Language Identification: Utilize fastText to detect the language at the document level, rejecting documents with scores below 0.65 and focusing on English.
Repetition Removal: Identify document-level repetitions using the same heuristics outlined in this paper. They eliminate any document with excessive line, paragraph, or n-gram repetition.
Document-Wise Filtering: Apply filtering heuristics to documents affected by machine-generated spam. Removing outliers based on overall length, symbol-to-word ratio, and other criteria ensures the document represents natural language.
Line-Wise Correction: Even after numerous corrections, some discrepancies may remain at the line level, such as social media counters and similar content. They implement a line filter targeting these unwanted elements; if 5% of a document is removed, the entire document is discarded.
Fuzzy Deduplication: Remove similar documents by applying MinHash, which eliminates templated documents and repetitive SEO text.
Exact Deduplication: Remove sentence-level duplicates by eliminating matches of 50 consecutive tokens or more.
URL Deduplication: Divide CommonCrawl into 100 segments and search for duplicated URLs. Keep URLs from each segment while removing them from subsequent segments.

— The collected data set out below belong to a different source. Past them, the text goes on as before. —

/-- Settles O11, row by row of the table: in a reset cycle only RESET and FBWRITE fire (`eq_reset_or_fbwrite_of_fires`), and in
every other cycle the timer (`clocked_timing_of_tick`), the sequencer and the shifter each write registers of their own. -/
theorem simultaneousEvents : Obligations.SimultaneousEvents := by
  intro s
  refine ⟨after s, step_eq_after s, fun hr => ⟨fun i => eq_reset_or_fbwrite_of_fires hr, fun hw => ?resetWrite⟩,
    fun hr ht hg hb => ?tickTrig, fun ht hg => ?illegal, fun hr ht hload => ?tickLoad, fun hr ht hshift hload => ?tickShift,
    fun hload _ => ?loadShift, fun hr hg hb => ?trigBusy, fun hload _ _ => after_sr_of_fires_load hload⟩
  case resetWrite => exact ⟨(fires_fbwrite s).trans hw, (after_fb s).trans (fbAfter_of_fbWe hw)⟩
  case tickTrig =>
    obtain ⟨htick, hhcnt, htsm⟩ := clocked_timing_of_tick hr ht
    obtain ⟨harm, hdelay⟩ := trig_iff.mp hg
    rw [after_of_not_rst hr]
    exact ⟨htick, fires_start_iff.mpr ⟨hr, harm, hdelay, hb⟩, hhcnt, htsm, clocked_of_start hg hb⟩
  case illegal =>
    have hlast : s.params.pictureDelay = s.params.lineLast := (trig_iff.mp hg).2.symm.trans (tick_iff.mp ht)
    exact ⟨hlast, fun hlegal => (pictureDelay_lt_of_legal hlegal).ne hlast⟩
  case tickLoad =>
    obtain ⟨htick, hhcnt, htsm⟩ := clocked_timing_of_tick hr ht
    have hsr := after_sr_of_fires_load hload
    rw [after_of_not_rst hr] at hsr ⊢
    exact ⟨htick, hhcnt, htsm, hsr⟩
  case tickShift =>
    obtain ⟨htick, hhcnt, htsm⟩ := clocked_timing_of_tick hr ht
    obtain ⟨-, hc, he⟩ := fires_shift_iff.mp hshift
    rw [after_of_not_rst hr]
    exact ⟨htick, hhcnt, htsm, clocked_sr_of_shift hc he (not_loads_of_fires_load_eq_false hr hload)⟩
  case loadShift =>
    obtain ⟨hr, hl⟩ := fires_load_iff.mp hload
    rw [after_of_not_rst hr]
    exact clocked_shifter_of_load hl
  case trigBusy =>
    obtain ⟨harm, hdelay⟩ := trig_iff.mp hg
    have hdrop : s.fires .trigdrop = true := fires_trigdrop_iff.mpr ⟨hr, harm, hdelay, hb⟩
    obtain ⟨-, -, hlost⟩ := trigdropLosesTheTrigger s
    rw [after_of_not_rst hr]
    exact ⟨hdrop, (hlost hdrop).1, clocked_row_of_busy hb⟩

end Sys2Proof.Machine
end

section
/-! PROOFS. RESET (R170): the operation alone, what fires beside it, and the state and the outputs after a reset cycle. -/

namespace Sys2Proof.Machine

/-- Settles O13: a reset cycle leaves `State.afterReset` with the byte written in the cycle (`after_of_rst`), whose registers
and outputs are those of R171 (`resetValuesComplete`), and nothing but FBWRITE fires beside RESET
(`eq_reset_or_fbwrite_of_fires`). -/
theorem resetGivesEveryRegisterItsValue : Obligations.ResetGivesEveryRegisterItsValue := by
  intro s
  refine ⟨exec_eq_effect .reset s, by rw [fires_reset], fun hr =>
    ⟨fun i => eq_reset_or_fbwrite_of_fires hr, after s, step_eq_after s, ?_⟩⟩
  obtain ⟨_, rfl, hline, hhcnt, htrig, hwide, hlpm, hrow, hbidx, hsr, hbcnt, hbdiv, hfb, -, hsync, hvideo, hphase,
    haddr, -⟩ := resetValuesComplete.2 s.params (fbAfter s) s.inputs.tail
  rw [after_of_rst hr]
  exact ⟨hhcnt, hline, htrig, hwide, hlpm, hrow, hbidx, hsr, hbcnt, hbdiv, hvideo, hsync, hphase, haddr, hfb⟩

end Sys2Proof.Machine
end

The final product, representing only 11.76% of the CommonCrawl data, culminates in what is now acknowledged as the gold standard 5 trillion token RefinedWeb dataset.

Evaluation

To assess their dataset, they measure Zero-Shot generalization across various tasks using Eleuther-AI Harness benchmarks. They compare their results against curated datasets such as C4, The Pile, and OSCARs. All models were trained with identical architectures and pretraining hyperparameters.

As illustrated by our analysis, models trained on refined web data significantly outperform those trained on other curated datasets, highlighting the efficacy of Falcon's methodology.

To corroborate these findings, they trained full-scale models ranging from 1–7 billion parameters on 350 billion tokens and also evaluated EleutherAI LM.

The evaluation process was divided into four distinct segments, each encompassing various tasks, enabling a thorough comparison against an array of models. This division is comprehensively depicted in the table below:

‘Small’ is designated for ablation tests and experimental purposes.
‘Core’ is tailored for common tasks associated with publicly available models.
‘Main’ is based on tasks derived from GPT-3 and PaLM.
‘Ext’ is predicated on tasks stemming from the Scaling Group and the BigScience Architecture.

The results based on ‘core’ and ‘ext’ are illustrated in the figure below:

On average, models trained on RefinedWeb clearly outperform their counterparts on both ‘core’ and ‘ext’ tasks, further emphasizing the advantages of this innovative training methodology.

Conclusion and Takeaways

As we continue to scale, we increasingly depend on internet data and crawls. However, this dependence is contingent upon implementing multiple refining filters, thorough deduplication, and various quality-enhancement techniques.
Models trained solely on web data can surpass curated datasets when subjected to proper cleaning processes.
A new public extract of 600 billion tokens from Redefined Web has been released, presenting unprecedented opportunities for research and development in the field.
Although RefinedWeb concentrates on English, Falcon 40B is trained on multilingual data, allowing for its application on HuggingFace.

I trust this article has shed light on the creation of the Falcon dataset.

Feel free to clap, follow, and comment if you enjoyed this article!

Stay connected by reaching out via LinkedIn with Aziz Belaweid or on GitHub.

Stay informed with the latest news and updates in the creative AI realm — follow the Generative AI publication.

zgtangqian.com

Innovations Behind Falcon-40B: A Leader in Open Source LLMs

LLMs Scaling Laws & Paper Introduction

Falcon Team Contributions

How Falcon Team Created RedefinedWeb Dataset?

Design Principles

Macrodata Refinement Steps

Evaluation

Conclusion and Takeaways

Share the page:

Recent Post:

The Impact of Analogies in Simplifying Complex Concepts

The Xylitol Controversy: Is Peter Attia Wrong About New Research?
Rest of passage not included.